Is it a good idea to write a default constructor for all classes?
No. If there is no sensible “default value” for your type, you should not write a default constructor. Doing so would violate the principle of least surprise.
That said, many types do have a sensible default value.
the number zero (more generally: the neutral element)
the empty string
an empty list
a 0 × 0 matrix
the time-zone UTC ± 00:00
…
For such types, you really should define a default constructor.
Other types don't have a natural default value but have an “empty” state that can be reached by performing certain operations. It is sensible to default-construct such an object to have that state.
an I/O stream disconnected from any source / sink that fails every operation (can be reached by reaching the end of the file or encountering an I/O error)
a lock guard that doesn't hold a lock (can be reached by releasing the lock)
a smart pointer that doesn't own an object (can be reached by releasing the managed object)
…
For these types, it is a trade-off whether to define a default constructor. Doing so does no harm but makes your type slightly more complicated. If it is a public type found in a library, then it is probably worth the trouble. If you're going to implement a move constructor (and assignment operator) anyway, you can equally well define the default constructor to construct the object in a state that would be reached by moving away from it.
For other types, you just cannot define a sensible default.
a day of the week
a name for a baby
…
Do not invent an artificial “null” state for these types just to make them default-constructible. Doing so complicates the code and forces you to provide less useful class invariants as you could without that artificial state. If somebody really needs that additional state, they can easily use an optional<T> but going the other way round is not possible.
Aren't there certain parts of the STL that won't work if your classes don't have default constructors?
Yes. std::vector::resize is probably the most prominent example. But don't worry about these. If your type does not have a sensible default value, performing that operation isn't meaningful either. It's not the fault of your type. It's inherent to the nature of the concept you're trying to model.
Is it a good idea to write a default constructor for all classes?
No. Sometimes there is no sense in having default values for object.
Aren't there certain parts of the STL that won't work if your classes don't have default constructors?
There are some parts which require DefaultConstructible objects. And there are ways to circumvent it (overloads which takes a object to use instead of default constructed).
Related
Lately I see a lot of material about generic programming, and I still cannot wrap my head around one thing, when designing types. I am not sure what is the best way, let me explain.
For some types, it is natural to provide a default constructor.
All the possible constructions of that type will be valid or a default makes sense, so it makes sense to provide a default. This is the case for basic types.
Later, there are some types for which default constructing them does not yield a value. For example, in the standard library we have std::function<Sig> and std::thread, for example. Nevertheless, they are default-constructible, even if they are not holding a value.
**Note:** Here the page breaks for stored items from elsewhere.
/-- A lost TCM word reads zero, is reported with ECC, and ends the instance whose frame it lies in. -/
def State.loseWord (s : State) (c : CoreId) (w : Nat) : State :=
  let p := tcmPlace c (8 * w)
  let s := { s with mem := Memory.setBytes s.mem p (List.replicate 8 0) }
  let s := State.report s c cECC (0xFFF3000000000000 + word (p % spaceSize)) (0xFFF3000000000000 + word (p % spaceSize))
  match (s.core c).held.find? (fun h => match h.frame with
    | some f => frameOffset (s.core c).frames f ≤ 8 * w && 8 * w < frameOffset (s.core c).frames f + 256
    | none => false) with
  | some h => s.faultHeld c h cECC (0xFFF3000000000000 + word (p % spaceSize))
  | none => s

/-- The entries of an error log, with its count, are copied to another array of kind 0 (R447 step 3). -/
def State.copyLog (s : State) (old new : Nat) : State :=
  let s := s.devPuts (logReg 0 new 0) (s.devGets (logReg 0 old 0) 16)
  { s with dev := s.dev.set (countKey 0 new) (s.dev.get 0 (countKey 0 old)) }

/-- The words of a core's array are read to be copied: a correctable error is corrected and logged, and the others are lost
(R447 step 3). -/
def State.readOut (s : State) (c : CoreId) : List Nat × State :=
  let a := s.coreArray c
  let mine := s.injected.filter (fun e => e.kind == 0 && e.n == a)
  let s := mine.foldl (fun s e => s.logError 0 a (if e.fatal then 1 else 0) e.inj (s.globalOf (tcmPlace c (8 * e.word))) (s.openDetail.setWidth 16) 0) s
  ((mine.filter (·.fatal)).map (·.word), { s with injected := s.injected.filter (fun e => !(e.kind == 0 && e.n == a)) })

/-- The instances that a core's test and its retirement stopped resume. -/
def State.answerAll (s : State) (c : CoreId) (fs : List (Option Nat)) : State :=
  (fs.filterMap id).eraseDups.foldl (fun s f => (s.answer c f 0).getD s) s

/-- An understudy of the cluster takes a core's state and place. DESIGN CHOICE (log 97): RETIRED, CYCLE, DBGCTL and DBGQ, which R447's
list does not name, go on with their values. -/
def State.takeOver (s : State) (c : CoreId) (lost : List Nat) : State :=
  let k := clusterOf c
  let old := s.coreArray c
  let tests := s.tests.filter (fun t => t.core == some c && t.ended)
  let r := ({ s with tests := s.tests.filter (fun t => !(t.core == some c && t.ended)) } : State).stopCore c
  let w := r.2.readOut c
  let s := State.updCore { w.2 with understudies := w.2.understudies.upd 0 k (· + 1) } c (fun x =>
    { x with replaced := true, understudy := s.understudies.get 0 k, itlb := [], dtlb := [] })
  let s := s.copyLog old (s.coreArray c)
  let s := ((lost.filter (· < 2048)) ++ w.1).eraseDups.foldl (fun s i => s.loseWord c i) s
  s.answerAll c (tests.map (·.frame) ++ [r.1])

/-- The latest epoch of a load is asked for, here and in its other packages. -/
def State.restart (s : State) (n : Nat) : State :=
  let s := s.resumeLatest (fun m _ => m == n)
  let x := s.store.get {} n
  match s.resumeReq.find? (fun r => r.1 == n) with
  | some r => s.tellResume x r.2
  | none => s

/-- No understudy is left: every instance of the core is terminated with ECC, its load is removed, and restarted from its
latest complete epoch; the removal waits for the accesses of its domain (08 R183). -/
def State.dropCore (s : State) (c : CoreId) (lost : List Nat) : State :=
  let n := (s.coreRole c).load
  let live := (s.core c).role.isSome
  let s := ({ s with tests := s.tests.filter (fun t => !(t.core == some c && t.ended)) } : State).eccAll c
  let s := { s with unusable := (s.unusable ++ [(0, s.coreArray c)]).eraseDups }
  if live ∧ (Tbl.find? s.loads n).isSome then match State.settledDomain s (s.loads.get {} n).dom with
    | some s => (s.removeLoad n).restart n
    | none => State.post s 64 (.coreRetire c lost)
  else s

/-- CORE_RETIRE (R447). -/
def execCoreRetire (c : CoreId) (lost : List Nat) (s : State) :=
  happen (if s.understudies.get 0 (clusterOf c) < 8 then s.takeOver c lost else s.dropCore c lost)

/-! ## Retention (R445) -/

/-- RETENTION_CONTROL (R445). -/
def execRetentionControl (kind : BitVec 3) (n : Nat) (on : Bool) (s : State) :=
  happen (if (kind = 1 ∨ kind = 2 ∨ kind = 4) ∧ n < arrayCount kind.toNat then s.setRetention kind.toNat n on else s)

/-- RETENTION_TRANSITION_END (R445): the re-encoding is over; whether the retention code corrected an error is open. -/
def execRetentionTransitionEnd (kind : BitVec 3) (n : Nat) (s : State) := happen (s.retentionEnd kind.toNat n)

/-! ## Monitors (R448, R449) -/

/-- MONITOR_CONTROL (R448). -/
def execMonitorControl (m : Nat) (ctl : Word) (s : State) :=
  happen (if m < 2048 then s.devWrite (monReg m 0) (BitVec.allOnes 64) ctl else s)

/-- A timed sample of monitor m's source (R449): for the first monitor of that source every one of them takes it. The
occupancy of a queue counts its slots on-chip and its spilled items (log 90). -/
def State.timedSample (s : State) (m : Nat) : State :=
  let ctl := s.devGet (monReg m 0)
  let arg := fieldOf ctl 47 0
  let k := m / 64
  if fieldOf ctl 55 48 = 2 then
    let x := s.queue (k * 512 + arg)
    if arg < 512 ∧ (s.monitors 2 arg (some k)).head? = some m then s.samples 2 arg (some k) (x.onchip + x.spill.length) else s
  else if arg < 64 ∧ (s.monitors 8 arg none).head? = some m then
    (s.samples 8 arg none (s.trunk arg).recent).setTrunk arg { s.trunk arg with recent := 0 }
  else s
Later, we have the proposed optional<T> in the standard. It makes a lot of sense to use it for basic types, since for basic types all the possible assignments represent a valid value (except double and float NaN), but I don't see how you would use it for a thread or a std::function<Sig>, since these types don't hold a "value" when constructed. It is AS IF these types had "optional" embedded in the type directly.
This has these drawbacks. Since there is no "natural" default (or value) construction, such as with an int:
Now I have to litter my class with if (valid) in all my design and signal the error. OR
make it less safe to use if I don't do this check. Precondition -> assign before using if default-constructed.
So when I want to design a type, I always find the question: should I make it default constructible?
Pros:
Easier to reuse in more generic contexts, because my type will more easily model SemiRegular or Regular if I add the appropiate operations.
Cons:
Litter the whole class with if statements or making a contract with the user in which the class is more unsafe to use.
For example, let's say I have a class Song with ID, artist, title, duration and year. It is very nice for the standard library to make the type default constructible. But:
I can't just find a natural way to construct a "default Song".
I have to litter with if (validsong) or make it unsafe to use.
So my questions are:
How should I design a type that has no "natural (as in value)" defaults? Should I provide a default constructor or not?
In the case I choose to provide a default constructor, how does optional<T> fit into all this puzzle? My view is that making a type that is not "naturally" default constructible provide a default constructor makes optional<T> useless in this case.
Should optional<T> just be used for types whose domain of values is complete, meaning, I cannot assign an invalid value to its representation because all of them hold a value, such as in int?
Why were types such as std::function<Sig> made default constructible in the first place in the standard? When constructed, it does not hold a value, so I don't see why a default constructor should be provided. You could always do: optional<function<void ()>>, for example. Is this just a design choice and both are valid or there is one design, in this case, about choosing default vs non-default constructible superior to the other?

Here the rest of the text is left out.